(Dataset entries)
>>>>>
-- ==== Sys2Proof/Tests/Slice0.lean ====
section
/-! SUPPORT. The model's own tests: what the well-formedness checks refuse, what the decoder reads from words written out
from their encodings, one or two steps of each command with the results of 95_test_vectors.md, and for every statement with
hypotheses a state and operands that meet them. -/

namespace Sys2Proof.Tests

open Sys2Proof Sys2Proof.Machine

/-- A machine after reset built for a variant, with the example colour and font of 95_test_vectors.md V1 and V5.3. -/
def machine (v : Variant) : State :=
  { State.reset with cfg := Config.withDefaults v ⟨0x8000, 0x8000, 0x8000⟩ (Vector.replicate 10 0x0999999) }

/-- The MULTI machine after reset. -/
def multi : State := machine .multi

/-- The SINGLE machine after reset. -/
def single : State := machine .single

/-- MULTI after EDGE A, 1000 (95_test_vectors.md V3.2, step 1). -/
def pressed : State :=
  { multi with currentDigit := 1, indicatorMode := 1, lastEventTime := 1000, pressCountA := 1, indOut := 2 }

/-- SINGLE after one press at 250 (95_test_vectors.md P4, step 5). -/
def active : State :=
  { single with currentDigit := 9, indicatorMode := 1, lastEventTime := 250, pressCountB := 1, indOut := 1 }

/-- A machine with BLINK_PREEMPTIBLE. -/
def preemptible (s : State) : State := { s with cfg := { s.cfg with blinkPreemptible := true } }

/-- A machine with FREE_RUNNING_TIMERS. -/
def freeRunning (s : State) : State := { s with cfg := { s.cfg with freeRunningTimers := true } }

/-- A machine to which a list of events is presented. -/
def given (es : List PortEvent) (s : State) : State := { s with inputs := es }

/-- MULTI between the two steps of BLINK_TICK 200 (95_test_vectors.md V4.7, step 1). -/
def sampled : State := { preemptible multi with timer0 := ⟨200, true⟩, blinkPending := some ⟨0, 1⟩ }

/-- SINGLE between the two steps of a blink in ACTIVE. -/
def sampledActive : State := { preemptible active with timer0 := ⟨450, true⟩, blinkPending := some ⟨1, 1⟩ }

/-- The next state of an outcome. -/
def nextOf : Host.Outcome State Fault Refusal → Option State
  | .next t => some t
  | .fault _ => none
  | .refused _ => none

/-! ## What the well-formedness checks refuse -/

theorem test_wf_refuses_edge_time : (AsmLine.edge .A (2 ^ 32)).wellFormed = false := by decide
theorem test_wf_refuses_blink_time : (AsmLine.blinkTick (2 ^ 32)).wellFormed = false := by decide
theorem test_wf_refuses_lookup_digit : (AsmLine.lookup 16).wellFormed = false := by decide
theorem test_wf_refuses_encode_red : (AsmLine.encode 0x10000 0 0 0 0).wellFormed = false := by decide
theorem test_wf_refuses_encode_green : (AsmLine.encode 0 0x10000 0 0 0).wellFormed = false := by decide
theorem test_wf_refuses_encode_blue : (AsmLine.encode 0 0 0x10000 0 0).wellFormed = false := by decide
theorem test_wf_refuses_encode_brightness : (AsmLine.encode 0 0 0 0x10000 0).wellFormed = false := by decide
theorem test_wf_refuses_encode_mask : (AsmLine.encode 0 0 0 0 2).wellFormed = false := by decide
theorem test_wf_refuses_tick_time : (AsmLine.tick (2 ^ 32)).wellFormed = false := by decide
theorem test_wf_refuses_zero_single_period :
    ({ single.cfg with periodSingleMs := 0 } : Config).wellFormed = false := by decide
theorem test_wf_refuses_zero_red_period : ({ multi.cfg with periodRMs := 0 } : Config).wellFormed = false := by decide
theorem test_wf_refuses_zero_green_blue_period :
    ({ multi.cfg with periodGbMs := 0 } : Config).wellFormed = false := by decide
<<<<<
**WORK TASK**
Copy out only the lines of the records above from the one with "step 5). -/" through the one with "theorem test_wf_refuses_encode_mask : (AsmLine.encode", exactly as they stand, both included.

**RESPONSE AREA**
/-- SINGLE after one press at 250 (95_test_vectors.md P4, step 5). -/
def active : State :=
  { single with currentDigit := 9, indicatorMode := 1, lastEventTime := 250, pressCountB := 1, indOut := 1 }

/-- A machine with BLINK_PREEMPTIBLE. -/
def preemptible (s : State) : State := { s with cfg := { s.cfg with blinkPreemptible := true } }

/-- A machine with FREE_RUNNING_TIMERS. -/
def freeRunning (s : State) : State := { s with cfg := { s.cfg with freeRunningTimers := true } }

/-- A machine to which a list of events is presented. -/
def given (es : List PortEvent) (s : State) : State := { s with inputs := es }

/-- MULTI between the two steps of BLINK_TICK 200 (95_test_vectors.md V4.7, step 1). -/
def sampled : State := { preemptible multi with timer0 := ⟨200, true⟩, blinkPending := some ⟨0, 1⟩ }

/-- SINGLE between the two steps of a blink in ACTIVE. -/
def sampledActive : State := { preemptible active with timer0 := ⟨450, true⟩, blinkPending := some ⟨1, 1⟩ }

/-- The next state of an outcome. -/
def nextOf : Host.Outcome State Fault Refusal → Option State
  | .next t => some t
  | .fault _ => none
  | .refused _ => none

/-! ## What the well-formedness checks refuse -/

theorem test_wf_refuses_edge_time : (AsmLine.edge .A (2 ^ 32)).wellFormed = false := by decide
theorem test_wf_refuses_blink_time : (AsmLine.blinkTick (2 ^ 32)).wellFormed = false := by decide
theorem test_wf_refuses_lookup_digit : (AsmLine.lookup 16).wellFormed = false := by decide
theorem test_wf_refuses_encode_red : (AsmLine.encode 0x10000 0 0 0 0).wellFormed = false := by decide
theorem test_wf_refuses_encode_green : (AsmLine.encode 0 0x10000 0 0 0).wellFormed = false := by decide
theorem test_wf_refuses_encode_blue : (AsmLine.encode 0 0 0x10000 0 0).wellFormed = false := by decide
theorem test_wf_refuses_encode_brightness : (AsmLine.encode 0 0 0 0x10000 0).wellFormed = false := by decide
theorem test_wf_refuses_encode_mask : (AsmLine.encode 0 0 0 0 2).wellFormed = false := by decide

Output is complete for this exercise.